Comedy Fest Review: Arj Barker in Get in my head

ArjI saw Arj Barker for the one and only time in a gala show a few years ago. I wasn’t that impressed with his ‘surf rock’ comedy then, but the thing with gala shows is that you get a 5 minute slice of a comedian’s repetoire. And for some comics that’s plenty. While for others they need a longer amount of time to build up the narrative, the themes, the beats etc to be great comics. Arj definitely falls into the latter. His show “Get in my head” is a brilliant piece of carefully structured comedy that flies in the face of a lot of comedy conventions when it comes to putting on shows in New Zealand.

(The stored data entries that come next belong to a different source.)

-- ==== Sys2Proof/Tests/Slice0.lean ====
section
/-!
SUPPORT. The model's own tests: WellFormed, decoding from words written out from the tables of R114 and R100 to R113, the spec's vectors
(95_test_vectors.md, expected values copied from it), and for every statement with hypotheses a named witness that meets them.
-/

namespace Sys2Proof.Tests

open Sys2Proof Sys2Proof.Machine

/-! ### Small machines -/

/-- SMALL8x2 of 95_test_vectors.md section 5. -/
def tiny : Cfg := { Config.reference with wPx := 8, hPx := 2 }

/-- SMALL16x3. -/
def small : Cfg := { Config.reference with wPx := 16, hPx := 3 }

/-- A build with a bounded wait. -/
def bounded (c : Cfg) (n : Nat) : Cfg := { c with busyTimeout := some n }

/-- Right after reset, with the environment's answers to come. -/
def fresh (c : Cfg) (answers : List Answer) : State := { State.resetWith c with answers := answers }

/-- "In Idle" (section 1): after `init(MODE_FULL)`, TRACE emptied. -/
def up (c : Cfg) (answers : List Answer) : State :=
  { fresh c answers with phase := .idle, mode := .fullRefresh, win := some ⟨1#8, 0#16, 19#8, 296#16⟩ }

/-- An operation at a wait that has taken `n` samples. -/
def atWait (c : Cfg) (n : Nat) (answers : List Answer) : State :=
  { up c answers with phase := .refreshing, seq := .active n [.wait, .phase .idle, .status .ok], latch := some .turnOn }

/-- The next state of an instruction. -/
def run (i : Instr) (s : State) : Option State :=
  match exec i s with
  | .next t => some t
  | .fault _ => none
  | .refused _ => none

/-- The next state of a step. -/
def next (s : State) : Option State :=
  match step s with
  | .next t => some t
  | .fault _ => none
  | .refused _ => none

/-- The state after `n` steps. -/
def runs (n : Nat) (s : State) : Option State :=
  match Host.Core.run Sys2Proof.core n s with
  | .next t => some t
  | .fault _ => none
  | .refused _ => none

/-- An integer operand below 256 as eight bytes. -/
def int8 (b : Byte) : List Byte := [b, 0#8, 0#8, 0#8, 0#8, 0#8, 0#8, 0#8]

/-! ### WellFormed: each check refuses an operand one past the field -/

theorem test_wf_edges : fitsField (2 ^ 63 - 1) = true ∧ fitsField (-2 ^ 63) = true ∧
    fitsField (2 ^ 63) = false ∧ fitsField (-2 ^ 63 - 1) = false := by decide

theorem test_wf_protocol_refuses :
    (Instr.init (2 ^ 63)).wellFormed = false ∧
    (Instr.setWindow (2 ^ 63) 0 0 0).wellFormed = false ∧ (Instr.setWindow 0 (2 ^ 63) 0 0).wellFormed = false ∧
    (Instr.setWindow 0 0 (2 ^ 63) 0).wellFormed = false ∧ (Instr.setWindow 0 0 0 (2 ^ 63)).wellFormed = false ∧
    (Instr.setCursor (2 ^ 63) 0).wellFormed = false ∧ (Instr.setCursor 0 (2 ^ 63)).wellFormed = false ∧
    (Instr.display (2 ^ 63)).wellFormed = false ∧ (Instr.displayL (2 ^ 63)).wellFormed = false ∧
    (Instr.clear (2 ^ 63)).wellFormed = false := by decide

theorem test_wf_buffer_refuses :
    (Instr.setPixel (2 ^ 63) 0 0 0).wellFormed = false ∧ (Instr.setPixel 0 (2 ^ 63) 0 0).wellFormed = false ∧
    (Instr.setPixel 0 0 (2 ^ 63) 0).wellFormed = false ∧ (Instr.setPixel 0 0 0 (2 ^ 63)).wellFormed = false ∧
    (Instr.fillRect (2 ^ 63) 0 0 0 0 0).wellFormed = false ∧ (Instr.fillRect 0 (2 ^ 63) 0 0 0 0).wellFormed = false ∧
    (Instr.fillRect 0 0 (2 ^ 63) 0 0 0).wellFormed = false ∧ (Instr.fillRect 0 0 0 (2 ^ 63) 0 0).wellFormed = false ∧
    (Instr.fillRect 0 0 0 0 (2 ^ 63) 0).wellFormed = false ∧ (Instr.fillRect 0 0 0 0 0 (2 ^ 63)).wellFormed = false ∧
    (Instr.fill (2 ^ 63) 0).wellFormed = false ∧ (Instr.fill 0 (2 ^ 63)).wellFormed = false ∧
    (Instr.blit (2 ^ 63) ⟨[], 0#8⟩ 0 0 0 0).wellFormed = false ∧ (Instr.blit 0 ⟨[], 0#8⟩ (2 ^ 63) 0 0 0).wellFormed = false ∧
    (Instr.blit 0 ⟨[], 0#8⟩ 0 (2 ^ 63) 0 0).wellFormed = false ∧ (Instr.blit 0 ⟨[], 0#8⟩ 0 0 (2 ^ 63) 0).wellFormed = false ∧
    (Instr.blit 0 ⟨[], 0#8⟩ 0 0 0 (2 ^ 63)).wellFormed = false := by decide

theorem test_wf_text_refuses :
    (Instr.stext (2 ^ 63) [] 0 0 0 0).wellFormed = false ∧ (Instr.stext 0 [] (2 ^ 63) 0 0 0).wellFormed = false ∧
    (Instr.stext 0 [] 0 (2 ^ 63) 0 0).wellFormed = false ∧ (Instr.stext 0 [] 0 0 (2 ^ 63) 0).wellFormed = false ∧
    (Instr.stext 0 [] 0 0 0 (2 ^ 63)).wellFormed = false ∧
    (Instr.autofit (2 ^ 63) [] 0 0 0 none true true).wellFormed = false ∧
    (Instr.autofit 0 [] (2 ^ 63) 0 0 none true true).wellFormed = false ∧
    (Instr.autofit 0 [] 0 (2 ^ 63) 0 none true true).wellFormed = false ∧
    (Instr.autofit 0 [] 0 0 (2 ^ 63) none true true).wellFormed = false ∧
    (Instr.autofit 0 [] 0 0 0 (some (2 ^ 63)) true true).wellFormed = false := by decide

/-! ### Decoding: for every constructor a word written out from the tables (R114, R100 to R113) -/

theorem test_decode_protocol :
    decodeFrame (0x80#8 :: int8 1#8) = .ok (.init 1) ∧
    decodeFrame (0x81#8 :: (int8 8#8 ++ int8 0#8 ++ int8 152#8 ++ [0x28#8, 0x01#8, 0#8, 0#8, 0#8, 0#8, 0#8, 0#8]))
      = .ok (.setWindow 8 0 152 296) ∧
    decodeFrame (0x82#8 :: ([0x12#8, 0x01#8, 0#8, 0#8, 0#8, 0#8, 0#8, 0#8] ++ List.replicate 8 0xFF#8))
      = .ok (.setCursor 274 (-1)) ∧
    decodeFrame [0x83#8] = .ok .turnOn ∧
    decodeFrame (0x84#8 :: int8 0#8) = .ok (.display 0) ∧
    decodeFrame (0x85#8 :: int8 1#8) = .ok (.displayL 1) ∧
    decodeFrame (0x86#8 :: int8 255#8) = .ok (.clear 255) ∧
    decodeFrame [0x87#8] = .ok .sleep := by decide

theorem test_decode_buffer :
    decodeFrame (0x90#8 :: (int8 1#8 ++ int8 3#8 ++ int8 10#8 ++ int8 0#8)) = .ok (.setPixel 1 3 10 0) ∧
    decodeFrame (0x91#8 :: (int8 0#8 ++ int8 6#8 ++ int8 1#8 ++ int8 4#8 ++ int8 2#8 ++ int8 0#8))
      = .ok (.fillRect 0 6 1 4 2 0) ∧
    decodeFrame (0x92#8 :: (int8 0#8 ++ int8 1#8)) = .ok (.fill 0 1) ∧
    decodeFrame (0x93#8 :: (int8 0#8 ++ [1#8, 1#8, 0#8, 0#8] ++ int8 10#8 ++ int8 20#8 ++ int8 2#8 ++ int8 3#8))
      = .ok (.blit 0 ⟨[1#8], 0#8⟩ 10 20 2 3) := by decide

theorem test_decode_text :
    decodeFrame (0xA0#8 :: (int8 0#8 ++ [1#8, 0x49#8, 0#8] ++ int8 5#8 ++ int8 7#8 ++ int8 2#8 ++ int8 0#8))
      = .ok (.stext 0 [0x49#8] 5 7 2 0) ∧
    decodeFrame (0xA1#8 :: (int8 1#8 ++ [1#8, 0x41#8, 1#8, 0x0A#8, 0#8] ++ int8 3#8 ++ int8 4#8 ++ int8 0#8 ++ [0#8] ++ [1#8] ++ [0#8]))
      = .ok (.autofit 1 [0x41#8, 0x0A#8] 3 4 0 none true false) ∧
    decodeFrame (0xA1#8 :: (int8 1#8 ++ [0#8] ++ int8 0#8 ++ int8 0#8 ++ int8 0#8 ++ (1#8 :: int8 2#8) ++ [0#8] ++ [1#8]))
      = .ok (.autofit 1 [] 0 0 0 (some 2) false true) := by decide

theorem test_decode_commands :
    decode none [0x12#8] = .ok (.cmdSwReset, []) ∧ decode none [0x11#8] = .ok (.cmdDataEntry, []) ∧
    decode none [0x44#8, 1#8, 0x13#8] = .ok (.cmdWindowX 1#8 0x13#8, []) ∧
    decode none [0x45#8, 0#8, 0#8, 0x28#8, 0x01#8] = .ok (.cmdWindowY 0#16 296#16, []) ∧
    decode none [0x4E#8, 1#8] = .ok (.cmdCursorX 1#8, []) ∧
    decode none [0x4F#8, 0x2C#8, 0x01#8] = .ok (.cmdCursorY 300#16, []) ∧
    decode none [0x24#8, 0#8, 0#8] = .ok (.cmdWriteRam (.verbatim .portrait), []) ∧
    decode none [0x24#8, 1#8, 1#8] = .ok (.cmdWriteRam (.rotated .landscape), []) ∧
    decode none [0x24#8, 2#8, 0xFF#8] = .ok (.cmdWriteRam (.constant 0xFF#8), []) := by decide

theorem test_decode_plain_commands :
    decode none [0x32#8] = .ok (.cmdWriteLut, []) ∧ decode none [0x37#8] = .ok (.cmdDisplayOption, []) ∧
    decode none [0x3C#8] = .ok (.cmdBorder, []) ∧ decode none [0x22#8] = .ok (.cmdUpdateCtrl, []) ∧
    decode none [0x20#8] = .ok (.cmdActivate, []) ∧ decode none [0x10#8] = .ok (.cmdDeepSleep, []) ∧
    decode (some 0x22#8) [0x22#8] = .ok (.cmdFullCtrl, []) := by decide

theorem test_decode_refuses :
    decodeFrame [] = .error .noCode ∧ decodeFrame [0x88#8] = .error (.unknownCode 0x88#8) ∧
    decodeFrame [0x12#8] = .error (.notARequest 0x12#8) ∧ decodeFrame [0x80#8, 0#8] = .error (.badOperands "INIT") ∧
    decodeFrame [0x83#8, 0#8] = .error (.trailing "request") := by decide

theorem test_table_words :
    decodeTableWord 8 0x80 = some (.init 0) ∧ decodeTableWord 8 0x83 = some .turnOn ∧
    decodeTableWord 8 0x93 = some (.blit 0 ⟨[], 0#8⟩ 0 0 0 0) ∧ decodeTableWord 8 0x45 = some (.cmdWindowY 0#16 0#16) ∧
    decodeTableWord 8 0x00 = none := by decide

/-! ### The step -/

/-- R151, R223: the first request after reset, not `init`, is refused. -/
theorem test_first_step_refuses_turnon :
    (next (State.reset.withFetchWord 8 0x83)).map (fun t => (t.res.status, t.fault, t.port))
      = some (.phaseRefused, ⟨false, true⟩, []) := by decide +kernel

/-- R109: a sequenced command; the reference's BORDER_BYTE is 0x80. -/
theorem test_first_step_runs_border :
    (next (State.reset.withFetchWord 8 0x3C)).map (fun t => (t.trace, t.seq))
      = some ([.cmd 0x3C#8, .data [0x80#8]], .idle) := by decide +kernel

/-- R116a, R225: an unknown code ends as BadRequest. -/
theorem test_unknown_code_is_bad_request :
    (next ({ State.reset with port := [[0x00#8]] })).map (fun t => (t.res.status, t.trace))
      = some (.badRequest, []) := by decide +kernel

/-- V8: the third sample is Idle, and Idle is tested before the count. -/
theorem test_v8_wait_last_sample_idle :
    (next (atWait (bounded tiny 3) 2 [.idle])).map (fun t => (t.trace, t.phase, t.res.status))
      = some ([.poll .idle], .idle, .ok) := by decide +kernel

/-- V7: no delay after the last Poll. -/
theorem test_v7_wait_times_out :
    (next (atWait (bounded tiny 3) 2 [.busy])).map (fun t => (t.trace, t.phase, t.res.status, t.fault.timeout))
      = some ([.poll .busy], .refreshing, .timeout, true) := by decide +kernel

/-! ### Operand assembly: V10, V11, V12 -/

theorem test_v10_window_x :
    ([0, 5, 7, 8, 15, 16, 151, 152, 2047, 2048, -1, -8, -9] : List Int).map windowX
      = [0x00#8, 0x00#8, 0x00#8, 0x01#8, 0x01#8, 0x02#8, 0x12#8, 0x13#8, 0xFF#8, 0x00#8, 0xFF#8, 0xFF#8, 0xFE#8] := by decide

theorem test_v11_split :
    ([0, 255, 256, 295, 296, 65535, 65536, 65537, -1, -256] : List Int).map (fun v => (halfLow (half v), halfHigh (half v)))
      = [(0x00#8, 0x00#8), (0xFF#8, 0x00#8), (0x00#8, 0x01#8), (0x27#8, 0x01#8), (0x28#8, 0x01#8), (0xFF#8, 0xFF#8),
         (0x00#8, 0x00#8), (0x01#8, 0x00#8), (0xFF#8, 0xFF#8), (0x00#8, 0xFF#8)] := by decide

theorem test_v12_cursor_x :
    ([0, 1, 19, 255, 256, 274, -1] : List Int).map lowByte
      = [0x00#8, 0x01#8, 0x13#8, 0xFF#8, 0x00#8, 0x12#8, 0xFF#8] := by decide

/-! ### Controller Protocol -/

/-- V20. -/
theorem test_v20_init_full :
    (run (.init 0) (fresh Config.reference [.idle])).map (·.trace)
      = some
        [.rstLow, .delay .rstLow, .rstHigh, .delay .rstHigh, .cmd 0x12#8, .poll .idle, .cmd 0x11#8, .data [0x03#8],
          .cmd 0x44#8, .data [0x01#8], .data [0x13#8], .cmd 0x45#8, .data [0x00#8], .data [0x00#8], .data [0x28#8],
          .data [0x01#8], .cmd 0x22#8, .data [0x01#8]] ∧
    (run (.init 0) (fresh Config.reference [.idle])).map (fun t => (t.phase, t.mode, t.win))
      = some (.idle, .fullRefresh, some ⟨1#8, 0#16, 19#8, 296#16⟩) := by
  decide +kernel

/-- V34: the first wait answers Idle, the second too, the third Busy: 187 events before it. -/
theorem test_v34_init_partial_stops :
    (run (.init 1) (fresh Config.reference [.idle, .idle, .busy])).map
        (fun t => (t.trace.length, t.trace.drop 170 |>.take 8, t.phase, t.mode))
      = some (189, [.poll .idle, .cmd 0x37#8, .data [0x00#8], .data [0x00#8], .data [0x00#8], .data [0x00#8], .data [0x00#8],
          .data [0x40#8]], .refreshing, .partialRefresh) := by decide +kernel

/-- V33 with one sample: 170 events before it, no 0x37, TIMEOUT in phase ModeConfigured. -/
theorem test_v33_waveform_timeout :
    (run (.init 1) (fresh (bounded Config.reference 1) [.idle, .busy])).map
        (fun t => (t.trace.length, t.trace.drop 169, t.phase, t.mode, t.fault))
      = some (171, [.data [0x98#8], .poll .busy], .modeConfigured, .partialRefresh, ⟨true, false⟩) := by decide +kernel

/-- V35 with one sample: the whole picture before the fault, S.CUR = (1, 0). -/
theorem test_v35_display_timeout :
    (run (.display 0) { up (bounded tiny 1) [.busy] with fbP := [(0, 0xFF#8), (1, 0xFF#8)] }).map
        (fun t => (t.trace, t.phase, t.cur, t.fault))
      = some ([.cmd 0x4E#8, .data [0x01#8], .cmd 0x4F#8, .data [0x00#8], .data [0x00#8], .cmd 0x24#8, .data [0xFF#8, 0xFF#8],
          .cmd 0x20#8, .poll .busy], .refreshing, some ⟨1#8, 0#16⟩, ⟨true, false⟩) := by decide +kernel

/-- V23, second row. -/
theorem test_v23_set_window :
    (run (.setWindow 5 10 151 295) (up tiny [])).map (fun t => (t.trace, t.win))
      = some ([.cmd 0x44#8, .data [0x00#8], .data [0x12#8], .cmd 0x45#8, .data [0x0A#8], .data [0x00#8], .data [0x27#8],
          .data [0x01#8]], some ⟨0#8, 10#16, 18#8, 295#16⟩) := by decide +kernel

/-- V24. -/
theorem test_v24_set_window_refused :
    (run (.setWindow 8 0 152 296) (fresh tiny [])).map (fun t => (t.trace, t.win, t.res.status, t.fault))
      = some ([], none, .phaseRefused, ⟨false, true⟩) := by decide +kernel
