-- ==== Sys2Proof/Syntax.lean ====
section
/-! DEFINITION. The 35 instructions, one constructor per row of spec/opcode_table.json, in the table's order
(30_encoding.md R75). A field's type holds exactly the values the encoding's field holds (R73): `x` and `y` are register
indices, `n` a row count 0 to 15, `kk` an 8-bit immediate, `nnn` a 12-bit address. -/

namespace Sys2Proof

/-- An instruction (30_encoding.md R75; the mnemonics are the `id` column). -/
inductive Instr where
  /-- NOP, 0000 (R101). -/
  | nop
  /-- CLS, 00E0 (R151). -/
  | cls
  /-- RET, 00EE (R102). -/
  | ret
  /-- JP nnn, 1nnn (R103). -/
  | jp (nnn : Addr12)
  /-- CALL nnn, 2nnn (R104). -/
  | call (nnn : Addr12)
  /-- SE Vx, kk, 3xkk (R111). -/
  | seImm (x : Reg) (kk : Byte)
  /-- SNE Vx, kk, 4xkk (R112). -/
  | sneImm (x : Reg) (kk : Byte)
  /-- SE Vx, Vy, 5xy0 (R113). -/
  | seReg (x y : Reg)
  /-- LD Vx, kk, 6xkk (R123). -/
  | ldImm (x : Reg) (kk : Byte)
  /-- ADD Vx, kk, 7xkk (R124). -/
  | addImm (x : Reg) (kk : Byte)
  /-- LD Vx, Vy, 8xy0 (R125). -/
  | ldReg (x y : Reg)
  /-- OR Vx, Vy, 8xy1 (R126). -/
  | orReg (x y : Reg)
  /-- AND Vx, Vy, 8xy2 (R127). -/
  | andReg (x y : Reg)
  /-- XOR Vx, Vy, 8xy3 (R128). -/
  | xorReg (x y : Reg)
  /-- ADD Vx, Vy, 8xy4 (R130). -/
  | addReg (x y : Reg)
  /-- SUB Vx, Vy, 8xy5 (R131). -/
  | sub (x y : Reg)
  /-- SHR Vx, 8x06 (R132). -/
  | shr (x : Reg)
  /-- SUBN Vx, Vy, 8xy7 (R133). -/
  | subn (x y : Reg)
  /-- SHL Vx, 8x0E (R134). -/
  | shl (x : Reg)
  /-- SNE Vx, Vy, 9xy0 (R114). -/
  | sneReg (x y : Reg)
  /-- LD I, nnn, Annn (R141). -/
  | ldI (nnn : Addr12)
  /-- JP V0, nnn, Bnnn (R105). -/
  | jpV0 (nnn : Addr12)
  /-- RND Vx, kk, Cxkk (R135). -/
  | rnd (x : Reg) (kk : Byte)
  /-- DRW Vx, Vy, n, Dxyn (R152). -/
  | drw (x y : Reg) (n : Fin 16)
  /-- SKP Vx, Ex9E (R161). -/
  | skp (x : Reg)
  /-- SKNP Vx, ExA1 (R162). -/
  | sknp (x : Reg)
  /-- LD Vx, DT, Fx07 (R164). -/
  | ldVxDt (x : Reg)
  /-- LD Vx, K, Fx0A (R163). -/
  | ldVxK (x : Reg)
  /-- LD DT, Vx, Fx15 (R165). -/
  | ldDtVx (x : Reg)
  /-- LD ST, Vx, Fx18 (R166). -/
  | ldStVx (x : Reg)
  /-- ADD I, Vx, Fx1E (R142). -/
  | addI (x : Reg)
  /-- LD F, Vx, Fx29 (R143). -/
  | ldF (x : Reg)
  /-- LD B, Vx, Fx33 (R144). -/
  | ldB (x : Reg)
  /-- LD [I], Vx, Fx55 (R145). -/
  | ldMemVx (x : Reg)
  /-- LD Vx, [I], Fx65 (R146). -/
  | ldVxMem (x : Reg)
deriving DecidableEq, Repr

end Sys2Proof
end

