-- ==== Sys2Proof/Machine/ControlFlow.lean ====
section
/-! DEFINITION. No-op, jumps, call and return (40_control_flow.md). On entry `PC` is `p + 2` (R100). -/

namespace Sys2Proof.Machine

/-- NOP: nothing (R101). -/
def execNop (s : State) : Host.Outcome State Fault Refusal := .next s

/-- RET: pop into `PC`, or `StackUnderflow` with an empty stack (R102). -/
def execRet (s : State) : Host.Outcome State Fault Refusal :=
  match s.pop with
  | some (w, t) => .next (t.setPc w)
  | none => raise .stackUnderflow s

/-- JP: `PC <- nnn` (R103). -/
def execJp (nnn : Addr12) (s : State) : Host.Outcome State Fault Refusal := .next (s.setPc (addrWord nnn))

/-- CALL: push `PC`, then `PC <- nnn`; `StackOverflow` with a full stack (R104). -/
def execCall (nnn : Addr12) (s : State) : Host.Outcome State Fault Refusal :=
  match s.push s.pc with
  | some t => .next (t.setPc (addrWord nnn))
  | none => raise .stackOverflow s

/-- JP V0: `PC <- nnn + V[0]` (R105). -/
def execJpV0 (nnn : Addr12) (s : State) : Host.Outcome State Fault Refusal :=
  .next (s.setPc (jumpOffset nnn (s.getV 0)))

end Sys2Proof.Machine
end

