-- ==== Sys2Proof/Machine/Display.lean ====
section
/-! DEFINITION. Display clear, sprite draw and collision detection (44_display.md R150 to R156). -/

namespace Sys2Proof.Machine

/-- The bitmap with every pixel off (R151). -/
def Display.clear : Display := Vector.replicate 32 0

/-- What the draw loop carries: the bitmap, and whether a pixel has gone from on to off (R152 `D`, `coll`). -/
abbrev Canvas := Display × Bool

/-- One sprite bit that is 1: note a collision if the pixel is on, then toggle it (R152, the body of the inner `if`). -/
def Canvas.plot (c : Canvas) (px : Fin 64) (py : Fin 32) : Canvas :=
  (c.1.toggle px py, c.2 || c.1.pixel px py)

/-- One sprite row: bit 7 is column 0; coordinates wrap per pixel (R152, R153). -/
def Canvas.drawRow (c : Canvas) (vx vy row : Nat) (b : Byte) : Canvas :=
  (List.range 8).foldl
    (fun c col => if b.getLsbD (7 - col) then c.plot (wrapColumn (vx + col)) (wrapRow (vy + row)) else c) c

/-- The sprite's rows `0..n−1`, row `r` read at `base + r` (R152, R156). -/
def Canvas.drawSprite (c : Canvas) (m : Memory) (base vx vy n : Nat) : Canvas :=
  (List.range n).foldl (fun c row => c.drawRow vx vy row (m.get (base + row))) c

/-- The bitmap and the collision flag of `DRW Vx, Vy, n`; `V[x]` and `V[y]` are read before VF is written (R152, D12). -/
def State.sprite (s : State) (x y : Reg) (n : Fin 16) : Canvas :=
  Canvas.drawSprite (s.display, false) s.mem (s.ea 0) (s.getV x).toNat (s.getV y).toNat n.val

/-- CLS (R151). -/
def execCls (s : State) : Host.Outcome State Fault Refusal := .next (s.setDisplay Display.clear)

/-- DRW Vx, Vy, n: draw, then VF <- collision, once and last (R152). -/
def execDrw (x y : Reg) (n : Fin 16) (s : State) : Host.Outcome State Fault Refusal :=
  accessing n.val s ((s.setDisplay (s.sprite x y n).1).setFlag (s.sprite x y n).2)

end Sys2Proof.Machine
end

By that I mean that in New Zealand we like our comedians to be more self-deprecating. We like jokes about them. We don’t want to hear them being mean about us. And yet Arj manages to do the latter by pretending to do the former. All throughout his show are little pieces, throwaway lines that are designed to make him sound like an asshole, and the audience loved him for it.

The show is complicated. It doesn’t start that way, he comes out on stage in his usual chilled out style and his patter is standard opening fare for a comedy show. But from there he starts into some longer-form joke telling which have large parts without laughter but the pay-off is nearly always worth it.

He also likes to deconstruct his gags for the audience. Which adds another layer of humour, it’s a brilliant tool to milk a second laugh from one idea – if done well. It seems to be the trend at the moment to deconstruct comedy by comics on stage but not all have the deft touch to manage it. Arj does, in spades.

Some of the gags are dumb wordplay. But they’re only dumb in the way they look so effortless, in actual fact they are exceedingly cleverly put together.

There were parts that seemed to be satirising the false profundity that you often see in earnest comedy shows that try to articulate a point and he skewers them as wonderfully as he skewers our mundane lives.

The only criticism I could make is that he perhaps doesn’t completely win the trust of the audience for the whole hour. The third quarter of the show does hit a bit of a lull but he brings it back for a great ending.

It’s a shame he only did one night in Wellington but I’m sure he’ll be back.